The immediate background for this list is the meeting of the Lule Sámi language board meeting. The list will be relevant also after this meeting, though. It is a key document to the normativity issued faced by the sámi spellchecker program, and lists open normativity issues.

Even and contracted stemtypes in nom. and gen./acc. when joined with pos. suffix

The normative grammars are far from precise in this issue with respect to stem-vowel change and central consonant gradation in each case. We are now using a system developed for the translation of the bible.

Status/actions:

  1. Fully described with examples
  2. Sent to Giellalávdegoddi

Loan word intergration

What policy should be followed here? There are no normative decisions made. The writers of Sámásta say that principles have been developed over time, but the practice is unstable and there seems to be a whole lot of confusion (s. 272 ff.).

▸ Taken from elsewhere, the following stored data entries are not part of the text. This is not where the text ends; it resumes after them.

-- ==== Sys2Proof/Syntax.lean ====
section
/-! DEFINITION. Register identities (30_encoding.md R123) and the 53 commands (R104), one constructor per row of the opcode table. -/

namespace Sys2Proof

/-- A register id (g, k): "a closed tagged variant type with an attached key-index payload only for the
per-key cases" (30_encoding.md R100, R123). The constructors stand in the order of the group numbers
0 to 15 (10_state.md R42); the 58 values are the 58 device registers. -/
inductive Reg where
  | chipId
  | firmwareVersion
  | detectionStatus
  | keyStatus
  | keySignalMs (k : Key)
  | keySignalLs (k : Key)
  | referenceDataMs (k : Key)
  | referenceDataLs (k : Key)
  | negativeThreshold (k : Key)
  | aveAks (k : Key)
  | detectionIntegrator (k : Key)
  | foMcGuard
  | lowPowerMode
  | maxOnDuration
  | calibrate
  | reset
  deriving DecidableEq, Repr

/-- The 53 commands (R104). `r` is the register id of SEL and KEY, `k` the key index of KEY, `b` a raw byte,
`v` a typed SET operand as it stands in DATA (R107), `d` the ignored DATA of a read-only SET (R213). -/
inductive Instr where
  /-- DEC (R147). -/
  | dec (r : Reg) (b : Byte)
  /-- ENC (R167). -/
  | enc (r : Reg)
  /-- ADDR (R173). -/
  | addr (r : Reg)
  /-- SYNCA (R190). -/
  | synca
  /-- SYNC1 (R191). -/
  | sync1 (r : Reg)
  /-- WR (R211). -/
  | wr (r : Reg) (b : Byte)
  /-- SET.MAJOR (R214). -/
  | setMajor (d : Byte)
  /-- SET.MINOR (R215). -/
  | setMinor (d : Byte)
  /-- SET.FW (R216). -/
  | setFw (d : Byte)
  /-- SET.CALIBRATING (R217). -/
  | setCalibrating (d : Byte)
  /-- SET.OVERFLOW (R218). -/
  | setOverflow (d : Byte)
  /-- SET.TOUCH (R219). -/
  | setTouch (d : Byte)
  /-- SET.KEYS (R220). -/
  | setKeys (d : Byte)
  /-- SET.KEYTOUCH (R221). -/
  | setKeytouch (k : Key) (d : Byte)
  /-- SET.SIGNAL (R222). -/
  | setSignal (k : Key) (d : Byte)
  /-- SET.REF (R223). -/
  | setRef (k : Key) (d : Byte)
  /-- SET.NTHR (R224). -/
  | setNthr (k : Key) (v : Byte)
  /-- SET.AVE (R226). -/
  | setAve (k : Key) (v : Byte)
  /-- SET.AKS (R227). -/
  | setAks (k : Key) (v : Byte)
  /-- SET.DI (R225). -/
  | setDi (k : Key) (v : Byte)
  /-- SET.FMG (R229). -/
  | setFmg (v : Byte)
  /-- SET.FO (R230). -/
  | setFo (v : Byte)
  /-- SET.MC (R231). -/
  | setMc (v : Byte)
  /-- SET.GUARD (R232). -/
  | setGuard (v : Byte)
  /-- SET.LP (R228). -/
  | setLp (v : Byte)
  /-- SET.MAXON (R235). -/
  | setMaxon (v : Byte)
  /-- SET.CAL (R233). -/
  | setCal
  /-- SET.RST (R234). -/
  | setRst
  /-- GET.MAJOR (R261). -/
  | getMajor
  /-- GET.MINOR (R262). -/
  | getMinor
  /-- GET.FW (R263). -/
  | getFw
  /-- GET.CALIBRATING (R264). -/
  | getCalibrating
  /-- GET.OVERFLOW (R265). -/
  | getOverflow
  /-- GET.TOUCH (R266). -/
  | getTouch
  /-- GET.KEYS (R267). -/
  | getKeys
  /-- GET.KEYTOUCH (R268). -/
  | getKeytouch (k : Key)
  /-- GET.SIGNAL (R269). -/
  | getSignal (k : Key)
  /-- GET.REF (R270). -/
  | getRef (k : Key)
  /-- GET.NTHR (R271). -/
  | getNthr (k : Key)
  /-- GET.AVE (R272). -/
  | getAve (k : Key)
  /-- GET.AKS (R273). -/
  | getAks (k : Key)
  /-- GET.DI (R274). -/
  | getDi (k : Key)
  /-- GET.FMG (R275). -/
  | getFmg
  /-- GET.FO (R276). -/
  | getFo
  /-- GET.MC (R277). -/
  | getMc
  /-- GET.GUARD (R278). -/
  | getGuard
  /-- GET.LP (R279). -/
  | getLp
  /-- GET.MAXON (R280). -/
  | getMaxon
  /-- GET.CAL (R281). -/
  | getCal
  /-- GET.RST (R282). -/
  | getRst
  /-- LPI (R284). -/
  | lpi
  /-- MOD (R285). -/
  | mod
  /-- WCAL (R300). -/
  | wcal
  deriving DecidableEq, Repr

end Sys2Proof
end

The book gives some suggestions of how to incorporate loanwords, but there hasn’t obviously been any normative organ involved.

Status/actions:

  1. Fully described with examples
  2. Sent to Giellalávdegoddi

Dialect specific forms

According to two main sources there are different ways of writing the same word in Sweden an Norway. F.exs “luohttedahtte” and “kasus” in Sweden and “luohtedahtte” and “kásus” in Norway. We have added both forms, but this gives us some problems. If someone in Norway writes “luohttedahtte”, the speller doesn’t mark it as red, even though the usual form in Norway is “luohtedahtte”. The same problem in Sweden, only opposite. This meens that the speller doesn’t correct words that are written diffrently in Sweden and Norway, even though it’s “wrong” .

Status/actions:

  1. Fully described with examples

Short froms

Some words are beeing shortened f eks: riek (riekta)and guok(guokta). “Tjuohte” is also beeing shortened into “tjuot”, in compounds. To some degree we can find these words beeing used in dictionaries and grammars. Is it allowed to use these shortened forms in writing?

Status/actions:

  1. Fully described with examples

Case forms of abbreviation, acronyms and numerals

Should the case form of abbreviation, acronyms and numerals be written with colon, hyphen or apostroph? Example: NRK:as vs NRK-as vs NRK’as

Should consonant-final abbreviation, acronyms and numerals spell out the epenthetic -a- or not? Example: NRK:s vs NRK:as

Status/actions:

  1. Fully described with examples

Propername+noun

How should various kinds of propernames be written? With hyphen (Windows-prográmma, MEGA-bargge, Elle-áhkko, Finlandia-dåhpe, Adidas-gáma, Oslo-biila, Vuona-ládde etc) or in another way (like Oslo biila, Vuona ládde etc). Is it different for different kinds of first-parts: place, organisation, personname, surname, object etc? Is it different for different kinds of second parts?

Status/actions:

  1. Fully described with examples